YOUR TASK: Using the records below, filter for lines that contain the string "BitVec" and copy them out.

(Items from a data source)
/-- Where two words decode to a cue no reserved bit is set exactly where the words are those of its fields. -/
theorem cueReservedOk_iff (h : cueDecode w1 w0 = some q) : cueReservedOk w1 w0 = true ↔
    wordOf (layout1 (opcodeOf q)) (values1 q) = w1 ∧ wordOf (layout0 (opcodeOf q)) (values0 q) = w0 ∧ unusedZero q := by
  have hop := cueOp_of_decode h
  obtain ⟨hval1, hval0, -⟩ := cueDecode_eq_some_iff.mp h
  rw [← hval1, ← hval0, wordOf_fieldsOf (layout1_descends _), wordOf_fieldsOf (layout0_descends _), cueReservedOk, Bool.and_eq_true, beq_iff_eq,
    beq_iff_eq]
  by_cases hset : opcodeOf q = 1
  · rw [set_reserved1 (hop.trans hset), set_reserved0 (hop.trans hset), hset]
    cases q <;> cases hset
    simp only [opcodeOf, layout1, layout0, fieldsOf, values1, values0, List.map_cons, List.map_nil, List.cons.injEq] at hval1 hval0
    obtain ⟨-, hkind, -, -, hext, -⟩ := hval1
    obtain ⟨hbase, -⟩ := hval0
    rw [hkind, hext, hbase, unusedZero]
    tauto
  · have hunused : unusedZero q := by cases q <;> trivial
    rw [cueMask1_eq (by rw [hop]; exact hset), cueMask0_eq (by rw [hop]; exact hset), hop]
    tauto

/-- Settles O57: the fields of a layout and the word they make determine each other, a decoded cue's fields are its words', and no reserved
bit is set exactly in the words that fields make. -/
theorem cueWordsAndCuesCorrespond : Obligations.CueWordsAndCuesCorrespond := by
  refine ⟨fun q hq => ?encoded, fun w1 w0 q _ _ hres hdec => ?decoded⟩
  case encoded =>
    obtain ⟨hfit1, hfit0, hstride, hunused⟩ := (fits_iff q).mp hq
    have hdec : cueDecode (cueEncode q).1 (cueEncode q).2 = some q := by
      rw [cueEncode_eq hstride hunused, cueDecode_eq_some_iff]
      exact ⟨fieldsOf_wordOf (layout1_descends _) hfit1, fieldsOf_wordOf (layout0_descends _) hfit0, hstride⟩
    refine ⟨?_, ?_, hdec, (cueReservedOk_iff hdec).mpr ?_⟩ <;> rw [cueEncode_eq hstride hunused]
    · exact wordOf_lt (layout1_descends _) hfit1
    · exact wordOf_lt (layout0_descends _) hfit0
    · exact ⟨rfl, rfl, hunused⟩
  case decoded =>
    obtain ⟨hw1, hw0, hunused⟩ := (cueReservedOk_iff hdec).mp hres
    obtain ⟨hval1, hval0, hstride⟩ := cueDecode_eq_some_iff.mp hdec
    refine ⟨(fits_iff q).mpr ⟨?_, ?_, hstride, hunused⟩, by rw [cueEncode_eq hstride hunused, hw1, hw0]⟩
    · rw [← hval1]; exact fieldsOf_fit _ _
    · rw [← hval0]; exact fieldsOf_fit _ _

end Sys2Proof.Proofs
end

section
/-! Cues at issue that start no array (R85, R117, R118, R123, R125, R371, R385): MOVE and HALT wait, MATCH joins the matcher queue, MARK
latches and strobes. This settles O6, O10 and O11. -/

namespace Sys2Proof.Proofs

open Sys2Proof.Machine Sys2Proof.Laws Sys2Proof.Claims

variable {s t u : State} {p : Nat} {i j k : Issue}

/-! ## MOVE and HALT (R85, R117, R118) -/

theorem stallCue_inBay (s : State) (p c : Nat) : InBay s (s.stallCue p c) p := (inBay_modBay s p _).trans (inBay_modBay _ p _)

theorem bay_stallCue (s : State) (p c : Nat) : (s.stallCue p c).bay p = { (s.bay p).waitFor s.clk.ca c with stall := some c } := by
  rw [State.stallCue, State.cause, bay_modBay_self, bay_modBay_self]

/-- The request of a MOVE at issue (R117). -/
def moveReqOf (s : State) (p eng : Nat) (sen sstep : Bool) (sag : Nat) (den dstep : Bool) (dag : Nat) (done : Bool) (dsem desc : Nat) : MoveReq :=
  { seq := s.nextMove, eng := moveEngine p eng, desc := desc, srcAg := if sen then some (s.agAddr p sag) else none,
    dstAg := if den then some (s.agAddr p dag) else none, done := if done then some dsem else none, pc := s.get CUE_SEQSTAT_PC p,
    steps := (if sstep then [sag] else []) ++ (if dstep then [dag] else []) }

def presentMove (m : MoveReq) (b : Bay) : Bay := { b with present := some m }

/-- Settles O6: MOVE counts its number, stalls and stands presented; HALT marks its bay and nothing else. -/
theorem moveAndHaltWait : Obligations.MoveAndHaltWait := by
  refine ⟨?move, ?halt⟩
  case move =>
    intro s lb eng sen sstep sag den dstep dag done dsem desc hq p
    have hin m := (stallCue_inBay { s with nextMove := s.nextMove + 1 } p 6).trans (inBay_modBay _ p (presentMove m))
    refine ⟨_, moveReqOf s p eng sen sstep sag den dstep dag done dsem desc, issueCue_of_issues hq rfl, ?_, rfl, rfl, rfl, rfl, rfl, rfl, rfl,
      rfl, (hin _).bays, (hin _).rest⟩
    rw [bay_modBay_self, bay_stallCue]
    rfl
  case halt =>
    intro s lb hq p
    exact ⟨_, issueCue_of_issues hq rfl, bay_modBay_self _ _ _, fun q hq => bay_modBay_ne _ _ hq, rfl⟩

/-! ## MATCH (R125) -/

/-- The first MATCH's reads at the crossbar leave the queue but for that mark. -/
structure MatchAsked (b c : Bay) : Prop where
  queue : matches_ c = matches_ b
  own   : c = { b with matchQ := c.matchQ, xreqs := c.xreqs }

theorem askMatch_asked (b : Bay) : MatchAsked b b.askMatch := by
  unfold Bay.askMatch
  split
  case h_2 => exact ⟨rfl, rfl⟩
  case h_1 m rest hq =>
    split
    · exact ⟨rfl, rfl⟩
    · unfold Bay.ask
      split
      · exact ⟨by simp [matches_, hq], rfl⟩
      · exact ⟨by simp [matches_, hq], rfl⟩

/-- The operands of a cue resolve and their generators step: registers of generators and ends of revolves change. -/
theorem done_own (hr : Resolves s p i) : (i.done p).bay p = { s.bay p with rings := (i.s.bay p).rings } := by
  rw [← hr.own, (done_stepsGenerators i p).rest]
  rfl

==

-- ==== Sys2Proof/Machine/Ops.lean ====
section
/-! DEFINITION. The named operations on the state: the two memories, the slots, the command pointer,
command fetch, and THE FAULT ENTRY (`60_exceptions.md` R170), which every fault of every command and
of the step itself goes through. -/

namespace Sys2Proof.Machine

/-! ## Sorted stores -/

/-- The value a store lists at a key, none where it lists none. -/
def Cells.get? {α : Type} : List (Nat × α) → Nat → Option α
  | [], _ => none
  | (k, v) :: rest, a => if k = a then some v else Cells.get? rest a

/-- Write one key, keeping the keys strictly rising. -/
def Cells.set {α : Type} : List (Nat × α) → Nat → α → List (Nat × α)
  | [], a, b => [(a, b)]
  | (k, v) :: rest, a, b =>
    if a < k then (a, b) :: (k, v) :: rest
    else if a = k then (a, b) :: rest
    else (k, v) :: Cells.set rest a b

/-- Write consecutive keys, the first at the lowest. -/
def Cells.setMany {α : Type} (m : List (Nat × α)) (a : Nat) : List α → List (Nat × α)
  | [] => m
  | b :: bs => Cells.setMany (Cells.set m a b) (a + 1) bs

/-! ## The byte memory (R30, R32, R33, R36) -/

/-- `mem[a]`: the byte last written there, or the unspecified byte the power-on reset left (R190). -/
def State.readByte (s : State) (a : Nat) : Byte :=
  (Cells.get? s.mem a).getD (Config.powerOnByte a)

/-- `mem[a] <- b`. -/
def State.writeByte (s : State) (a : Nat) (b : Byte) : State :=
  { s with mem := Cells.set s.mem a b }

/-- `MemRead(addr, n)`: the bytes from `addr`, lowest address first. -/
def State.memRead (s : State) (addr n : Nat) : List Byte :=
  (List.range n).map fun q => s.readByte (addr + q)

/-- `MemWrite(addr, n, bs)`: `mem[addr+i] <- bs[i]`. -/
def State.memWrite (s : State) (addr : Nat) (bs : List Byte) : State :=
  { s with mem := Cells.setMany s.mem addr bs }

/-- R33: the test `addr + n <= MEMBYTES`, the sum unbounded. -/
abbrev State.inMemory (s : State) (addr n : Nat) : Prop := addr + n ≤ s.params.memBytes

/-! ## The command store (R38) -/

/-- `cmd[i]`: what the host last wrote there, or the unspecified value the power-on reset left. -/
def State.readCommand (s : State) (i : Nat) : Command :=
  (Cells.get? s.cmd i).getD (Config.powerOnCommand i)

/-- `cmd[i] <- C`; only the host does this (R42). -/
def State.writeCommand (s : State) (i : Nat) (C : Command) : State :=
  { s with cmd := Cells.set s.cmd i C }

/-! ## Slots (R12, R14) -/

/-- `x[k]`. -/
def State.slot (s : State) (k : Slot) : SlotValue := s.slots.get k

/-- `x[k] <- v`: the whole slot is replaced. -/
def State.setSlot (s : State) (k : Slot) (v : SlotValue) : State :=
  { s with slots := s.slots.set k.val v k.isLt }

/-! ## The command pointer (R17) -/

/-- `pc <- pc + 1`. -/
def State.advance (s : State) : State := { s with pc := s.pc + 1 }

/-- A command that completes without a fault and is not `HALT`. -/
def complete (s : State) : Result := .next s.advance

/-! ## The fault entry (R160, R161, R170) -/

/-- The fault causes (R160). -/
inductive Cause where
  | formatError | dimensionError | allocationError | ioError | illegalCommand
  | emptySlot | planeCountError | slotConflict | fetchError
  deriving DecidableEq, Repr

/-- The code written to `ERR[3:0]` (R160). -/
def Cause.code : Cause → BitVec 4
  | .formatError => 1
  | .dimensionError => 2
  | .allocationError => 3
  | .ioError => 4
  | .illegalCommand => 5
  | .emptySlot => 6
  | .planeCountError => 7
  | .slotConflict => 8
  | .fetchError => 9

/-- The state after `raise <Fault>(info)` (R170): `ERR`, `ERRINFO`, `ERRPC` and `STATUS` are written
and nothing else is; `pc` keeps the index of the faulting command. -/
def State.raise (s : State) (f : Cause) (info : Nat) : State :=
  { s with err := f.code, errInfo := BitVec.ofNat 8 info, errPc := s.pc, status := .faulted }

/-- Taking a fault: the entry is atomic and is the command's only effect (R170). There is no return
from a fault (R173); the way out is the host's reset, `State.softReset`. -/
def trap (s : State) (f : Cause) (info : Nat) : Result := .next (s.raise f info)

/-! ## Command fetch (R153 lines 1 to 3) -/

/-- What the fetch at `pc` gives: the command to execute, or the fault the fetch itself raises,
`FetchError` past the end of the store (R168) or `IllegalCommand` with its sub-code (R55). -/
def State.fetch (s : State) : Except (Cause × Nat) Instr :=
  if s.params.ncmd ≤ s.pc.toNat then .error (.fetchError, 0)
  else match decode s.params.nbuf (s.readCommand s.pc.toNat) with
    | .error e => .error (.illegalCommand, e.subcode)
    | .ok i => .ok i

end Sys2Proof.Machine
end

SOLVED PROBLEM:
def Cause.code : Cause → BitVec 4
  { s with err := f.code, errInfo := BitVec.ofNat 8 info, errPc := s.pc, status := .faulted }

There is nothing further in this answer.